A reliable API should have:

  • Consistency: are your API endpoints predictable and well-documented?
  • Availability: how often do your API endpoints experience downtime?
  • Low Latency: how quickly (or slowly) does your API respond to requests?
  • Security: who can access your API, and do they comply with your terms and conditions?
  • Status: do you report outages and scheduled maintenance to your users?

A single API call can tell much of this story, but only for a snapshot of that moment. You can automatically make calls through API Monitoring, which will give you reliability metrics over time.

What is API Monitoring?

To understand how well your API performs, you need to track your key reliability metrics. You may be able to analyze API logs or create specific test calls to generate monitoring logs. API logs give detailed information about each time an API endpoint was requested, including who requested it, how long it took to execute, and if the request succeeded. 

Alerts are another important part of API monitoring because you need to know your API has failed as soon as possible. When you implement alerts, you can monitor with minimal human supervision. Without API monitors and alerts, your API will fail silently and you won’t know that it needs fixing.

Remember that your API consumers likely pass along a key or token as part of your API Authentication. One common monitoring mistake is only to check non-authenticated requests. You want your security to be part of your API monitoring plan, so include calls that closely resemble real requests, including authentication. You might separately consider which consumers are making the largest use of your API. Increased usage could be a sign of a potential security issue to investigate.

Logs and alerts allow your API to tell you what is broken and can even uncover signs of a future issue. To get the full benefits of API monitoring, you’ll want these checks happening regularly.

How to Continuously Monitor an API

While you can run a monitor once or periodically, the real value comes from seeing patterns and spotting anomalies. It’s important to understand your API performance over time. With continuous API monitoring you can:

  • Analyze long-term trends: How quickly is the number of requests growing?
  • Compare API performance over time: Are your responses slower than last week?
  • Debug your API: Your error rate just went up; what else changed around the same time?

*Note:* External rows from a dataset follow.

@[simp] theorem logSummary_frame :
    (logSummary s).pending = s.pending ∧ (logSummary s).time = s.time ∧ (logSummary s).free = s.free ∧
    (logSummary s).fuses = s.fuses ∧ (logSummary s).otp = s.otp ∧ (logSummary s).pins = s.pins ∧
    (logSummary s).flash = s.flash ∧ (logSummary s).power = s.power ∧ (logSummary s).sensors = s.sensors ∧
    (logSummary s).effect = s.effect ∧ (logSummary s).phase = s.phase ∧ (logSummary s).lastReset = s.lastReset ∧
    (logSummary s).bootDone = s.bootDone ∧ (logSummary s).resetHeld = s.resetHeld ∧ (logSummary s).ctl = s.ctl ∧
    (logSummary s).trace = s.trace ∧ (logSummary s).dram = s.dram ∧ (logSummary s).dramErr = s.dramErr ∧
    (logSummary s).poison = s.poison ∧ (logSummary s).scratch = s.scratch ∧
    (logSummary s).scratchPoison = s.scratchPoison ∧ (logSummary s).window = s.window ∧
    (logSummary s).stks = s.stks ∧ (logSummary s).chans = s.chans ∧ (logSummary s).querns = s.querns ∧
    (logSummary s).jobs = s.jobs ∧ (logSummary s).nextId = s.nextId ∧ (logSummary s).groups = s.groups ∧
    (logSummary s).pk1 = s.pk1 ∧ (logSummary s).cores = s.cores ∧ (logSummary s).coreOps = s.coreOps ∧
    (logSummary s).launches = s.launches ∧ (logSummary s).stops = s.stops ∧ (logSummary s).dmas = s.dmas ∧
    (logSummary s).sluices = s.sluices ∧ (logSummary s).rings = s.rings ∧ (logSummary s).admitted = s.admitted ∧
    (logSummary s).msix = s.msix ∧ (logSummary s).frontStopped = s.frontStopped ∧
    (logSummary s).cfgQueue = s.cfgQueue ∧ (logSummary s).commit = s.commit ∧ (logSummary s).ctlHeld = s.ctlHeld ∧
    (logSummary s).link = s.link ∧ (logSummary s).twin = s.twin ∧ (logSummary s).sec = s.sec ∧
    (logSummary s).outbox = s.outbox := by
  obtain ⟨l, r, h⟩ := logSummary_logRegs s
  rw [h]
  exact ⟨rfl, rfl, rfl, rfl, rfl, rfl, rfl, rfl, rfl, rfl, rfl, rfl, rfl, rfl, rfl, rfl, rfl, rfl, rfl, rfl, rfl, rfl,
    rfl, rfl, rfl, rfl, rfl, rfl, rfl, rfl, rfl, rfl, rfl, rfl, rfl, rfl, rfl, rfl, rfl, rfl, rfl, rfl, rfl, rfl,
    rfl, rfl⟩

@[simp] theorem trace_frame (kind unit : Nat) (jobtag : W32) (tag task pc : Nat) (isCore sealedUnit : Bool) (data : Nat) :
    (trace s kind unit jobtag tag task pc isCore sealedUnit data).pending = s.pending ∧
    (trace s kind unit jobtag tag task pc isCore sealedUnit data).time = s.time ∧
    (trace s kind unit jobtag tag task pc isCore sealedUnit data).free = s.free ∧
    (trace s kind unit jobtag tag task pc isCore sealedUnit data).fuses = s.fuses ∧
    (trace s kind unit jobtag tag task pc isCore sealedUnit data).otp = s.otp ∧
    (trace s kind unit jobtag tag task pc isCore sealedUnit data).pins = s.pins ∧
    (trace s kind unit jobtag tag task pc isCore sealedUnit data).flash = s.flash ∧
    (trace s kind unit jobtag tag task pc isCore sealedUnit data).power = s.power ∧
    (trace s kind unit jobtag tag task pc isCore sealedUnit data).sensors = s.sensors ∧
    (trace s kind unit jobtag tag task pc isCore sealedUnit data).effect = s.effect ∧
    (trace s kind unit jobtag tag task pc isCore sealedUnit data).phase = s.phase ∧
    (trace s kind unit jobtag tag task pc isCore sealedUnit data).lastReset = s.lastReset ∧
    (trace s kind unit jobtag tag task pc isCore sealedUnit data).bootDone = s.bootDone ∧
    (trace s kind unit jobtag tag task pc isCore sealedUnit data).resetHeld = s.resetHeld ∧
    (trace s kind unit jobtag tag task pc isCore sealedUnit data).ctl = s.ctl ∧
    (trace s kind unit jobtag tag task pc isCore sealedUnit data).dram = s.dram ∧
    (trace s kind unit jobtag tag task pc isCore sealedUnit data).dramErr = s.dramErr ∧
    (trace s kind unit jobtag tag task pc isCore sealedUnit data).poison = s.poison ∧
    (trace s kind unit jobtag tag task pc isCore sealedUnit data).scratch = s.scratch ∧
    (trace s kind unit jobtag tag task pc isCore sealedUnit data).scratchPoison = s.scratchPoison ∧
    (trace s kind unit jobtag tag task pc isCore sealedUnit data).window = s.window ∧
    (trace s kind unit jobtag tag task pc isCore sealedUnit data).stks = s.stks ∧
    (trace s kind unit jobtag tag task pc isCore sealedUnit data).chans = s.chans ∧
    (trace s kind unit jobtag tag task pc isCore sealedUnit data).querns = s.querns ∧
    (trace s kind unit jobtag tag task pc isCore sealedUnit data).jobs = s.jobs ∧
    (trace s kind unit jobtag tag task pc isCore sealedUnit data).nextId = s.nextId ∧
    (trace s kind unit jobtag tag task pc isCore sealedUnit data).groups = s.groups ∧
    (trace s kind unit jobtag tag task pc isCore sealedUnit data).pk1 = s.pk1 ∧
    (trace s kind unit jobtag tag task pc isCore sealedUnit data).cores = s.cores ∧
    (trace s kind unit jobtag tag task pc isCore sealedUnit data).coreOps = s.coreOps ∧
    (trace s kind unit jobtag tag task pc isCore sealedUnit data).launches = s.launches ∧
    (trace s kind unit jobtag tag task pc isCore sealedUnit data).stops = s.stops ∧
    (trace s kind unit jobtag tag task pc isCore sealedUnit data).dmas = s.dmas ∧
    (trace s kind unit jobtag tag task pc isCore sealedUnit data).sluices = s.sluices ∧
    (trace s kind unit jobtag tag task pc isCore sealedUnit data).rings = s.rings ∧
    (trace s kind unit jobtag tag task pc isCore sealedUnit data).admitted = s.admitted ∧
    (trace s kind unit jobtag tag task pc isCore sealedUnit data).msix = s.msix ∧
    (trace s kind unit jobtag tag task pc isCore sealedUnit data).frontStopped = s.frontStopped ∧
    (trace s kind unit jobtag tag task pc isCore sealedUnit data).cfgQueue = s.cfgQueue ∧
    (trace s kind unit jobtag tag task pc isCore sealedUnit data).commit = s.commit ∧
    (trace s kind unit jobtag tag task pc isCore sealedUnit data).ctlHeld = s.ctlHeld ∧
    (trace s kind unit jobtag tag task pc isCore sealedUnit data).link = s.link ∧
    (trace s kind unit jobtag tag task pc isCore sealedUnit data).twin = s.twin ∧
    (trace s kind unit jobtag tag task pc isCore sealedUnit data).sec = s.sec ∧
    (trace s kind unit jobtag tag task pc isCore sealedUnit data).outbox = s.outbox := by
  obtain ⟨l, r, tr, h⟩ := trace_frame' s kind unit jobtag tag task pc isCore sealedUnit data
  rw [h]
  exact ⟨rfl, rfl, rfl, rfl, rfl, rfl, rfl, rfl, rfl, rfl, rfl, rfl, rfl, rfl, rfl, rfl, rfl, rfl, rfl, rfl, rfl, rfl,
    rfl, rfl, rfl, rfl, rfl, rfl, rfl, rfl, rfl, rfl, rfl, rfl, rfl, rfl, rfl, rfl, rfl, rfl, rfl, rfl, rfl, rfl, rfl⟩
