/-! SUPPORT. Sparing (R107–R118, R123): what the loss of a stack leaves of it, the copy of a row that holds no flipped bit,
the switchover of a layer, the remap of a bank, and the requests. This settles the statement on sparing. -/

namespace Sys2Proof.Machine

open Sys2Proof

/-! ### Channels -/

theorem chanAt_of_chans_eq {s t : State} (h : t.chans = s.chans) (k c : Nat) : chanAt t k c = chanAt s k c := by
  unfold chanAt
  rw [h]

theorem chanAt_event (s : State) (a b d e u p : Nat) (j : W32) (g k c : Nat) :
    chanAt (event s a b d e u p j g) k c = chanAt s k c := chanAt_of_chans_eq (by simp) k c

theorem chanAt_recordSpare (s : State) (r : SpareRec) (k c : Nat) : chanAt (recordSpare s r) k c = chanAt s k c := rfl

/-- The end of a command leaves the channels alone. -/
theorem chanAt_kept (s x : State) (k c : Nat) : chanAt (kept s x) k c = chanAt x k c := rfl

theorem chanAt_modChan_cases (s : State) (k c j d : Nat) (f : Chan → Chan) :
    chanAt (modChan s k c f) j d = f (chanAt s j d) ∨ chanAt (modChan s k c f) j d = chanAt s j d := by
  by_cases h : chanKey j d = chanKey k c
  · left
    unfold chanAt
    rw [h]
    exact chanAt_modChan s k c f
  · exact .inr (tget_tset_ne _ _ _ _ _ _ h)

/-! ### What the loss of a stack leaves of its channels' sparing (R119) -/

/-- No channel has changed its state of sparing, nor what its spare layer serves (R118, R112). -/
def sparingKept (s t : State) : Prop :=
  ∀ k c, (chanAt t k c).spSt = (chanAt s k c).spSt ∧ (chanAt t k c).layerOut = (chanAt s k c).layerOut

theorem sparingKept_trans {s t u : State} (h : sparingKept s t) (g : sparingKept t u) : sparingKept s u :=
  fun k c => ⟨(g k c).1.trans (h k c).1, (g k c).2.trans (h k c).2⟩

theorem sparingKept_of_chans_eq {s t : State} (h : t.chans = s.chans) : sparingKept s t := fun k c => by
  rw [chanAt_of_chans_eq h]
  exact ⟨rfl, rfl⟩

theorem sparingKept_fold {α : Type} (g : State → α → State) (h : ∀ s x, sparingKept s (g s x)) (l : List α) (s : State) :
    sparingKept s (l.foldl g s) := by
  induction l generalizing s with
  | nil => exact fun _ _ => ⟨rfl, rfl⟩
  | cons x r ih => exact sparingKept_trans (h s x) (ih _)

theorem sparingKept_modChan (s : State) (k c : Nat) (f : Chan → Chan)
    (h : ∀ ch, (f ch).spSt = ch.spSt ∧ (f ch).layerOut = ch.layerOut) : sparingKept s (modChan s k c f) := fun j d => by
  rcases chanAt_modChan_cases s k c j d f with e | e
  · rw [e]
    exact h _
  · rw [e]
    exact ⟨rfl, rfl⟩

theorem sparingKept_event (s : State) (a b d e u p : Nat) (j : W32) (g : Nat) :
    sparingKept s (event s a b d e u p j g) := sparingKept_of_chans_eq (by simp)

theorem sparingKept_jobOutcome (s : State) (id : Option Nat) (c code : Nat) : sparingKept s (jobOutcome s id c code) := by
  cases id <;> exact sparingKept_of_chans_eq rfl

theorem sparingKept_resetQuerns (s : State) (k c : Nat) (bs : List Nat) : sparingKept s (resetQuerns s k c bs) :=
  sparingKept_fold _ (fun s w => sparingKept_of_chans_eq (by simp [noteStreamFlags])) bs s

theorem sparingKept_abortChan (s : State) (k c : Nat) : sparingKept s (abortChan s k c) := by
  unfold abortChan
  simp only []
  split
  · exact sparingKept_of_chans_eq rfl
  · exact sparingKept_trans (sparingKept_trans (sparingKept_resetQuerns s k c _) (sparingKept_jobOutcome _ _ _ _))
      (sparingKept_modChan _ _ _ _ (fun _ => ⟨rfl, rfl⟩))
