/-- `BIT b,(HL)` (rule R121). -/
def Instr.bitHl (b : Fin 8) : Instr :=
  match b.val with
  | 0 => .bit0IndHl | 1 => .bit1IndHl | 2 => .bit2IndHl | 3 => .bit3IndHl | 4 => .bit4IndHl | 5 => .bit5IndHl | 6 => .bit6IndHl | _ => .bit7IndHl

/-- `RES b,r` (rule R121). -/
def Instr.resReg (b : Fin 8) (r : Reg8) : Instr :=
  match r, b.val with
  | .b, 0 => .res0B | .b, 1 => .res1B | .b, 2 => .res2B | .b, 3 => .res3B | .b, 4 => .res4B | .b, 5 => .res5B | .b, 6 => .res6B | .b, _ => .res7B
  | .c, 0 => .res0C | .c, 1 => .res1C | .c, 2 => .res2C | .c, 3 => .res3C | .c, 4 => .res4C | .c, 5 => .res5C | .c, 6 => .res6C | .c, _ => .res7C
  | .d, 0 => .res0D | .d, 1 => .res1D | .d, 2 => .res2D | .d, 3 => .res3D | .d, 4 => .res4D | .d, 5 => .res5D | .d, 6 => .res6D | .d, _ => .res7D
  | .e, 0 => .res0E | .e, 1 => .res1E | .e, 2 => .res2E | .e, 3 => .res3E | .e, 4 => .res4E | .e, 5 => .res5E | .e, 6 => .res6E | .e, _ => .res7E
  | .h, 0 => .res0H | .h, 1 => .res1H | .h, 2 => .res2H | .h, 3 => .res3H | .h, 4 => .res4H | .h, 5 => .res5H | .h, 6 => .res6H | .h, _ => .res7H
  | .l, 0 => .res0L | .l, 1 => .res1L | .l, 2 => .res2L | .l, 3 => .res3L | .l, 4 => .res4L | .l, 5 => .res5L | .l, 6 => .res6L | .l, _ => .res7L
  | .a, 0 => .res0A | .a, 1 => .res1A | .a, 2 => .res2A | .a, 3 => .res3A | .a, 4 => .res4A | .a, 5 => .res5A | .a, 6 => .res6A | .a, _ => .res7A

/-- `RES b,(HL)` (rule R121). -/
def Instr.resHl (b : Fin 8) : Instr :=
  match b.val with
  | 0 => .res0IndHl | 1 => .res1IndHl | 2 => .res2IndHl | 3 => .res3IndHl | 4 => .res4IndHl | 5 => .res5IndHl | 6 => .res6IndHl | _ => .res7IndHl

/-- `SET b,r` (rule R121). -/
def Instr.setReg (b : Fin 8) (r : Reg8) : Instr :=
  match r, b.val with
  | .b, 0 => .set0B | .b, 1 => .set1B | .b, 2 => .set2B | .b, 3 => .set3B | .b, 4 => .set4B | .b, 5 => .set5B | .b, 6 => .set6B | .b, _ => .set7B
  | .c, 0 => .set0C | .c, 1 => .set1C | .c, 2 => .set2C | .c, 3 => .set3C | .c, 4 => .set4C | .c, 5 => .set5C | .c, 6 => .set6C | .c, _ => .set7C
  | .d, 0 => .set0D | .d, 1 => .set1D | .d, 2 => .set2D | .d, 3 => .set3D | .d, 4 => .set4D | .d, 5 => .set5D | .d, 6 => .set6D | .d, _ => .set7D
  | .e, 0 => .set0E | .e, 1 => .set1E | .e, 2 => .set2E | .e, 3 => .set3E | .e, 4 => .set4E | .e, 5 => .set5E | .e, 6 => .set6E | .e, _ => .set7E
  | .h, 0 => .set0H | .h, 1 => .set1H | .h, 2 => .set2H | .h, 3 => .set3H | .h, 4 => .set4H | .h, 5 => .set5H | .h, 6 => .set6H | .h, _ => .set7H
  | .l, 0 => .set0L | .l, 1 => .set1L | .l, 2 => .set2L | .l, 3 => .set3L | .l, 4 => .set4L | .l, 5 => .set5L | .l, 6 => .set6L | .l, _ => .set7L
  | .a, 0 => .set0A | .a, 1 => .set1A | .a, 2 => .set2A | .a, 3 => .set3A | .a, 4 => .set4A | .a, 5 => .set5A | .a, 6 => .set6A | .a, _ => .set7A

/-- `SET b,(HL)` (rule R121). -/
def Instr.setHl (b : Fin 8) : Instr :=
  match b.val with
  | 0 => .set0IndHl | 1 => .set1IndHl | 2 => .set2IndHl | 3 => .set3IndHl | 4 => .set4IndHl | 5 => .set5IndHl | 6 => .set6IndHl | _ => .set7IndHl

/-! ### The decoder -/

/-- Entry `op2` of the extended table (rules R121, R244). -/
def decodeExtended (op2 : Byte) : Instr :=
  let y := fieldY op2
  match (fieldX op2).toNat, Reg8.ofCode (fieldZ op2) with
  | 0, some r => .rotReg (RotOp.ofCode y) r
  | 0, none => .rotHl (RotOp.ofCode y)
  | 1, some r => .bitReg y.toFin r
  | 1, none => .bitHl y.toFin
  | 2, some r => .resReg y.toFin r
  | 2, none => .resHl y.toFin
  | _, some r => .setReg y.toFin r
  | _, none => .setHl y.toFin

/-- The quarter `x = 0` of the primary table (rule R117); `n1` and `n2` are the bytes after the opcode. -/
def decodeX0 (op n1 n2 : Byte) : Instr :=
  let y := (fieldY op).toNat
  let nn := joinBytes n2 n1
  let pair := Pair.ofCode (fieldP op)
  match (fieldZ op).toNat with
  | 0 =>
    match y with
    | 0 => .nop
    | 1 => .ldIndAbsSp nn
    | 2 => .stop n1
    | 3 => .jrRel n1
    | _ => .jrCond (Cond.ofCode (op.extractLsb' 3 2)) n1
  | 1 => if fieldQ op then .addHlPair pair else .ldPairImm pair nn
  | 2 =>
    match fieldQ op, pair with
    | false, .bc => .ldIndBcA
    | false, .de => .ldIndDeA
    | false, .hl => .ldIndHlIncA
    | false, .sp => .ldIndHlDecA
    | true, .bc => .ldAIndBc
    | true, .de => .ldAIndDe
    | true, .hl => .ldAIndHlInc
    | true, .sp => .ldAIndHlDec
  | 3 => if fieldQ op then .decPair pair else .incPair pair
  | 4 =>
    match Reg8.ofCode (fieldY op) with
    | some r => .incReg r
    | none => .incIndHl
  | 5 =>
    match Reg8.ofCode (fieldY op) with
    | some r => .decReg r
    | none => .decIndHl
  | 6 =>
    match Reg8.ofCode (fieldY op) with
    | some r => .ldRegImm r n1
    | none => .ldIndHlImm n1
  | _ =>
    match y with
    | 0 => .rlca
    | 1 => .rrca
    | 2 => .rla
    | 3 => .rra
    | 4 => .daa
    | 5 => .cpl
    | 6 => .scf
    | _ => .ccf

Testing is a powerful tool to include in your monitoring arsenal. You should write tests for authentication, availability, and speed. Run tests regularly because a variety of factors can affect your API performance, and frequent testing will make it easy to identify when API degradation began.

You can combine alerts, tests, and the data they produce into a status page to report API performance to your API consumers. A status page should indicate which endpoints are available and a timeline of previous outages or issues, which can build trust.

You can’t get started too early. There’s a place for API monitoring and testing at every stage of the API lifecycle. By using this approach to continuously monitor your API, you will give your teams the data needed to make it more reliable.